Owl and Opossum swiveled heads to one another then back to Salguero.

“Is this a game to you, Agent?”

“What, no. Of course—”

“Lives are on the line. Old lives.”

“Well, yeah—”

“Viability sequence,” Owl said, curling their fingers like they were asking for a payment of some kind.

“Huh?”

“Recite your viability sequence, please.”

Viability sequence? Salguero tried to dredge up what that might mean, but the term was unfamiliar. With every second he searched for the answer they wanted, his embarrassment and panic dialed higher. He started to speak several times, stopping himself at the first syllable.

After an excruciating silence Opossum touched Owl’s shoulder. Owl nodded and asked, “Agent Salguero, kindly remind us what your orders were when we spoke last?”

Damn. He tried one last time to peer into those holes in his memory. He only found the mounting need he’d felt for the shot. Lives on the line? Rescue didn’t seem like a natural fit for him. Either way, he didn’t have much choice but to admit the truth.

“I don’t … exactly … remember the orders?”

When Owl sighed it reminded Salguero of dry leaves skittering in a breeze. They turned to Opossum. “You were right.

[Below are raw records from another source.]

theorem test_decode_opConfig : decode defaultCrc
    [0xAA, 0x0E, 0x1F, 0xD2, 0x5E, 0x20, 0x01, 0x54, 0x9E, 0xAA, 0x00, 0x0F]
    = .ok (.opConfig .rx { chip := 0x1F, core := 0xD2, hdata := 0x205E, data := [0x9E, 0xAA, 0x00, 0x0F] }) := by
  decide +kernel

theorem test_decode_opStatistics : decode defaultCrc
    [0xAA, 0x0F, 0x20, 0xD1, 0x61, 0x21, 0x00, 0x95]
    = .ok (.opStatistics .rx { chip := 0x20, core := 0xD1, hdata := 0x2161, data := [] }) := by
  decide +kernel

theorem test_decode_opGroup : decode defaultCrc
    [0xAA, 0x10, 0x21, 0xD0, 0x64, 0x22, 0x01, 0x17, 0xA0, 0xAA, 0x00, 0x0F]
    = .ok (.opGroup .rx { chip := 0x21, core := 0xD0, hdata := 0x2264, data := [0xA0, 0xAA, 0x00, 0x0F] }) := by
  decide +kernel

theorem test_decode_opClockgate : decode defaultCrc
    [0xAA, 0x11, 0x22, 0xCF, 0x67, 0x23, 0x00, 0x82]
    = .ok (.opClockgate .rx { chip := 0x22, core := 0xCF, hdata := 0x2367, data := [] }) := by
  decide +kernel

theorem test_decode_opInit : decode defaultCrc
    [0xAA, 0x80, 0x23, 0xCE, 0x6A, 0x24, 0x01, 0x50, 0xA2, 0xAA, 0x00, 0x0F]
    = .ok (.opInit .rx { chip := 0x23, core := 0xCE, hdata := 0x246A, data := [0xA2, 0xAA, 0x00, 0x0F] }) := by
  decide +kernel

theorem test_decode_opGetTrace : decode defaultCrc
    [0xAA, 0x81, 0x24, 0xCD, 0x6D, 0x25, 0x00, 0x6E]
    = .ok (.opGetTrace .rx { chip := 0x24, core := 0xCD, hdata := 0x256D, data := [] }) := by
  decide +kernel

theorem test_decode_opLoopbackUsb : decode defaultCrc
    [0xAA, 0x82, 0x25, 0xCC, 0x70, 0x26, 0x01, 0x6A, 0xA4, 0xAA, 0x00, 0x0F]
    = .ok (.opLoopbackUsb .rx { chip := 0x25, core := 0xCC, hdata := 0x2670, data := [0xA4, 0xAA, 0x00, 0x0F] }) := by
  decide +kernel

theorem test_decode_opLoopbackUart : decode defaultCrc
    [0xAA, 0x83, 0x26, 0xCB, 0x73, 0x27, 0x00, 0x28]
    = .ok (.opLoopbackUart .rx { chip := 0x26, core := 0xCB, hdata := 0x2773, data := [] }) := by
  decide +kernel

theorem test_decode_opDfu : decode defaultCrc
    [0xAA, 0x84, 0x27, 0xCA, 0x76, 0x28, 0x01, 0x87, 0xA6, 0xAA, 0x00, 0x0F]
    = .ok (.opDfu .rx { chip := 0x27, core := 0xCA, hdata := 0x2876, data := [0xA6, 0xAA, 0x00, 0x0F] }) := by
  decide +kernel

theorem test_decode_opShutdown : decode defaultCrc
    [0xAA, 0x85, 0x28, 0xC9, 0x79, 0x29, 0x00, 0xF1]
    = .ok (.opShutdown .rx { chip := 0x28, core := 0xC9, hdata := 0x2979, data := [] }) := by
  decide +kernel

theorem test_decode_opDieStatus : decode defaultCrc
    [0xAA, 0x86, 0x29, 0xC8, 0x7C, 0x2A, 0x01, 0x06, 0xA8, 0xAA, 0x00, 0x0F]
    = .ok (.opDieStatus .rx { chip := 0x29, core := 0xC8, hdata := 0x2A7C, data := [0xA8, 0xAA, 0x00, 0x0F] }) := by
  decide +kernel

theorem test_decode_opGwqStatus : decode defaultCrc
    [0xAA, 0x87, 0x2A, 0xC7, 0x7F, 0x2B, 0x00, 0xF4]
    = .ok (.opGwqStatus .rx { chip := 0x2A, core := 0xC7, hdata := 0x2B7F, data := [] }) := by
  decide +kernel

theorem test_decode_opWorkRestart : decode defaultCrc
    [0xAA, 0x88, 0x2B, 0xC6, 0x82, 0x2C, 0x01, 0x81, 0xAA, 0xAA, 0x00, 0x0F]
    = .ok (.opWorkRestart .rx { chip := 0x2B, core := 0xC6, hdata := 0x2C82, data := [0xAA, 0xAA, 0x00, 0x0F] }) := by
  decide +kernel

theorem test_decode_opUsbStats1 : decode defaultCrc
    [0xAA, 0x89, 0x2C, 0xC5, 0x85, 0x2D, 0x00, 0xBF]
    = .ok (.opUsbStats1 .rx { chip := 0x2C, core := 0xC5, hdata := 0x2D85, data := [] }) := by
  decide +kernel

theorem test_decode_opUsbGwqstats : decode defaultCrc
    [0xAA, 0x8A, 0x2D, 0xC4, 0x88, 0x2E, 0x01, 0x19, 0xAC, 0xAA, 0x00, 0x0F]
    = .ok (.opUsbGwqstats .rx { chip := 0x2D, core := 0xC4, hdata := 0x2E88, data := [0xAC, 0xAA, 0x00, 0x0F] }) := by
  decide +kernel

theorem test_decode_opNotice : decode defaultCrc
    [0xAA, 0x8B, 0x2E, 0xC3, 0x8B, 0x2F, 0x00, 0x5B]
    = .ok (.opNotice .rx { chip := 0x2E, core := 0xC3, hdata := 0x2F8B, data := [] }) := by
  decide +kernel

theorem test_decode_opPing : decode defaultCrc
    [0xAA, 0x8C, 0x2F, 0xC2, 0x8E, 0x30, 0x01, 0xA3, 0xAE, 0xAA, 0x00, 0x0F]
    = .ok (.opPing .rx { chip := 0x2F, core := 0xC2, hdata := 0x308E, data := [0xAE, 0xAA, 0x00, 0x0F] }) := by
  decide +kernel
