-- ==== Sys2Proof/Laws/State.lean ====
section
/-!
SUPPORT. One lemma per field per update of the state, true by rfl, so that no proof unfolds a record update.
-/

namespace Sys2Proof.Machine

/-! ### setSnd -/

@[simp] theorem State.setSnd_snd (s : State) (x : Sender) : (s.setSnd x).snd = x := rfl
@[simp] theorem State.setSnd_rcv (s : State) (x : Sender) : (s.setSnd x).rcv = s.rcv := rfl
@[simp] theorem State.setSnd_toRcv (s : State) (x : Sender) : (s.setSnd x).toRcv = s.toRcv := rfl
@[simp] theorem State.setSnd_toSnd (s : State) (x : Sender) : (s.setSnd x).toSnd = s.toSnd := rfl
@[simp] theorem State.setSnd_sink (s : State) (x : Sender) : (s.setSnd x).sink = s.sink := rfl
@[simp] theorem State.setSnd_now (s : State) (x : Sender) : (s.setSnd x).now = s.now := rfl
@[simp] theorem State.setSnd_result (s : State) (x : Sender) : (s.setSnd x).result = s.result := rfl
@[simp] theorem State.setSnd_anomalies (s : State) (x : Sender) : (s.setSnd x).anomalies = s.anomalies := rfl
@[simp] theorem State.setSnd_schedule (s : State) (x : Sender) : (s.setSnd x).schedule = s.schedule := rfl

/-! ### setRcv -/

@[simp] theorem State.setRcv_snd (s : State) (x : Receiver) : (s.setRcv x).snd = s.snd := rfl
@[simp] theorem State.setRcv_rcv (s : State) (x : Receiver) : (s.setRcv x).rcv = x := rfl
@[simp] theorem State.setRcv_toRcv (s : State) (x : Receiver) : (s.setRcv x).toRcv = s.toRcv := rfl
@[simp] theorem State.setRcv_toSnd (s : State) (x : Receiver) : (s.setRcv x).toSnd = s.toSnd := rfl
@[simp] theorem State.setRcv_sink (s : State) (x : Receiver) : (s.setRcv x).sink = s.sink := rfl
@[simp] theorem State.setRcv_now (s : State) (x : Receiver) : (s.setRcv x).now = s.now := rfl
@[simp] theorem State.setRcv_result (s : State) (x : Receiver) : (s.setRcv x).result = s.result := rfl
@[simp] theorem State.setRcv_anomalies (s : State) (x : Receiver) : (s.setRcv x).anomalies = s.anomalies := rfl
@[simp] theorem State.setRcv_schedule (s : State) (x : Receiver) : (s.setRcv x).schedule = s.schedule := rfl

/-! ### setPhaseS -/

@[simp] theorem State.setPhaseS_snd_cfg (s : State) (p : PhaseS) : (s.setPhaseS p).snd.cfg = s.snd.cfg := rfl
@[simp] theorem State.setPhaseS_snd_phase (s : State) (p : PhaseS) : (s.setPhaseS p).snd.phase = p := rfl
@[simp] theorem State.setPhaseS_snd_base (s : State) (p : PhaseS) : (s.setPhaseS p).snd.base = s.snd.base := rfl
@[simp] theorem State.setPhaseS_snd_nextSeq (s : State) (p : PhaseS) : (s.setPhaseS p).snd.nextSeq = s.snd.nextSeq := rfl
@[simp] theorem State.setPhaseS_snd_totalPackets (s : State) (p : PhaseS) : (s.setPhaseS p).snd.totalPackets = s.snd.totalPackets := rfl
@[simp] theorem State.setPhaseS_snd_buf (s : State) (p : PhaseS) : (s.setPhaseS p).snd.buf = s.snd.buf := rfl
@[simp] theorem State.setPhaseS_snd_timer (s : State) (p : PhaseS) : (s.setPhaseS p).snd.timer = s.snd.timer := rfl
@[simp] theorem State.setPhaseS_rcv (s : State) (p : PhaseS) : (s.setPhaseS p).rcv = s.rcv := rfl
@[simp] theorem State.setPhaseS_toRcv (s : State) (p : PhaseS) : (s.setPhaseS p).toRcv = s.toRcv := rfl
@[simp] theorem State.setPhaseS_toSnd (s : State) (p : PhaseS) : (s.setPhaseS p).toSnd = s.toSnd := rfl
@[simp] theorem State.setPhaseS_sink (s : State) (p : PhaseS) : (s.setPhaseS p).sink = s.sink := rfl
@[simp] theorem State.setPhaseS_now (s : State) (p : PhaseS) : (s.setPhaseS p).now = s.now := rfl
@[simp] theorem State.setPhaseS_result (s : State) (p : PhaseS) : (s.setPhaseS p).result = s.result := rfl
@[simp] theorem State.setPhaseS_anomalies (s : State) (p : PhaseS) : (s.setPhaseS p).anomalies = s.anomalies := rfl
@[simp] theorem State.setPhaseS_schedule (s : State) (p : PhaseS) : (s.setPhaseS p).schedule = s.schedule := rfl

/-! ### setBase -/

@[simp] theorem State.setBase_snd_cfg (s : State) (v : U32) : (s.setBase v).snd.cfg = s.snd.cfg := rfl
@[simp] theorem State.setBase_snd_phase (s : State) (v : U32) : (s.setBase v).snd.phase = s.snd.phase := rfl
@[simp] theorem State.setBase_snd_base (s : State) (v : U32) : (s.setBase v).snd.base = v := rfl
@[simp] theorem State.setBase_snd_nextSeq (s : State) (v : U32) : (s.setBase v).snd.nextSeq = s.snd.nextSeq := rfl
@[simp] theorem State.setBase_snd_totalPackets (s : State) (v : U32) : (s.setBase v).snd.totalPackets = s.snd.totalPackets := rfl
@[simp] theorem State.setBase_snd_buf (s : State) (v : U32) : (s.setBase v).snd.buf = s.snd.buf := rfl
@[simp] theorem State.setBase_snd_timer (s : State) (v : U32) : (s.setBase v).snd.timer = s.snd.timer := rfl
@[simp] theorem State.setBase_rcv (s : State) (v : U32) : (s.setBase v).rcv = s.rcv := rfl
@[simp] theorem State.setBase_toRcv (s : State) (v : U32) : (s.setBase v).toRcv = s.toRcv := rfl
@[simp] theorem State.setBase_toSnd (s : State) (v : U32) : (s.setBase v).toSnd = s.toSnd := rfl
@[simp] theorem State.setBase_sink (s : State) (v : U32) : (s.setBase v).sink = s.sink := rfl
@[simp] theorem State.setBase_now (s : State) (v : U32) : (s.setBase v).now = s.now := rfl
@[simp] theorem State.setBase_result (s : State) (v : U32) : (s.setBase v).result = s.result := rfl
@[simp] theorem State.setBase_anomalies (s : State) (v : U32) : (s.setBase v).anomalies = s.anomalies := rfl
@[simp] theorem State.setBase_schedule (s : State) (v : U32) : (s.setBase v).schedule = s.schedule := rfl

/-! ### setNextSeq -/

@[simp] theorem State.setNextSeq_snd_cfg (s : State) (v : U32) : (s.setNextSeq v).snd.cfg = s.snd.cfg := rfl
@[simp] theorem State.setNextSeq_snd_phase (s : State) (v : U32) : (s.setNextSeq v).snd.phase = s.snd.phase := rfl
@[simp] theorem State.setNextSeq_snd_base (s : State) (v : U32) : (s.setNextSeq v).snd.base = s.snd.base := rfl
@[simp] theorem State.setNextSeq_snd_nextSeq (s : State) (v : U32) : (s.setNextSeq v).snd.nextSeq = v := rfl
@[simp] theorem State.setNextSeq_snd_totalPackets (s : State) (v : U32) : (s.setNextSeq v).snd.totalPackets = s.snd.totalPackets := rfl
@[simp] theorem State.setNextSeq_snd_buf (s : State) (v : U32) : (s.setNextSeq v).snd.buf = s.snd.buf := rfl
@[simp] theorem State.setNextSeq_snd_timer (s : State) (v : U32) : (s.setNextSeq v).snd.timer = s.snd.timer := rfl
@[simp] theorem State.setNextSeq_rcv (s : State) (v : U32) : (s.setNextSeq v).rcv = s.rcv := rfl
@[simp] theorem State.setNextSeq_toRcv (s : State) (v : U32) : (s.setNextSeq v).toRcv = s.toRcv := rfl
@[simp] theorem State.setNextSeq_toSnd (s : State) (v : U32) : (s.setNextSeq v).toSnd = s.toSnd := rfl
@[simp] theorem State.setNextSeq_sink (s : State) (v : U32) : (s.setNextSeq v).sink = s.sink := rfl
@[simp] theorem State.setNextSeq_now (s : State) (v : U32) : (s.setNextSeq v).now = s.now := rfl
@[simp] theorem State.setNextSeq_result (s : State) (v : U32) : (s.setNextSeq v).result = s.result := rfl
@[simp] theorem State.setNextSeq_anomalies (s : State) (v : U32) : (s.setNextSeq v).anomalies = s.anomalies := rfl
@[simp] theorem State.setNextSeq_schedule (s : State) (v : U32) : (s.setNextSeq v).schedule = s.schedule := rfl

/-! ### setTimer -/

@[simp] theorem State.setTimer_snd_cfg (s : State) (t : Timer) : (s.setTimer t).snd.cfg = s.snd.cfg := rfl
@[simp] theorem State.setTimer_snd_phase (s : State) (t : Timer) : (s.setTimer t).snd.phase = s.snd.phase := rfl
@[simp] theorem State.setTimer_snd_base (s : State) (t : Timer) : (s.setTimer t).snd.base = s.snd.base := rfl
@[simp] theorem State.setTimer_snd_nextSeq (s : State) (t : Timer) : (s.setTimer t).snd.nextSeq = s.snd.nextSeq := rfl
@[simp] theorem State.setTimer_snd_totalPackets (s : State) (t : Timer) : (s.setTimer t).snd.totalPackets = s.snd.totalPackets := rfl
@[simp] theorem State.setTimer_snd_buf (s : State) (t : Timer) : (s.setTimer t).snd.buf = s.snd.buf := rfl
@[simp] theorem State.setTimer_snd_timer (s : State) (t : Timer) : (s.setTimer t).snd.timer = t := rfl
@[simp] theorem State.setTimer_rcv (s : State) (t : Timer) : (s.setTimer t).rcv = s.rcv := rfl
@[simp] theorem State.setTimer_toRcv (s : State) (t : Timer) : (s.setTimer t).toRcv = s.toRcv := rfl
@[simp] theorem State.setTimer_toSnd (s : State) (t : Timer) : (s.setTimer t).toSnd = s.toSnd := rfl
@[simp] theorem State.setTimer_sink (s : State) (t : Timer) : (s.setTimer t).sink = s.sink := rfl
@[simp] theorem State.setTimer_now (s : State) (t : Timer) : (s.setTimer t).now = s.now := rfl
@[simp] theorem State.setTimer_result (s : State) (t : Timer) : (s.setTimer t).result = s.result := rfl
@[simp] theorem State.setTimer_anomalies (s : State) (t : Timer) : (s.setTimer t).anomalies = s.anomalies := rfl
@[simp] theorem State.setTimer_schedule (s : State) (t : Timer) : (s.setTimer t).schedule = s.schedule := rfl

This development is poorly timed.”

“What development?”

Milksnake lifted a pointer finger from the desk.

“True, other assets are in play, but resources are dwindling. Not much time left,” said Owl.

“Um, excuse me? What’s poorly timed?”

“Actions and consequences, Agent Salguero. When you signed on we discussed each, and now consequence is claiming its due. The only thing to concern yourself with,” said Owl, “is the task entrusted to you a week ago: Find and eliminate the raider, Edward Faro. If nothing else, remember those words. Say them now, before you slip away.”

Simple enough. “Find and eliminate Edward Faro.”

Salguero felt the tingling upward tug of the return trip coming on.

“Okay, so I’m totally with you. One hundred percent down for it. But who’s Faro? And what do you mean, “eliminate?’”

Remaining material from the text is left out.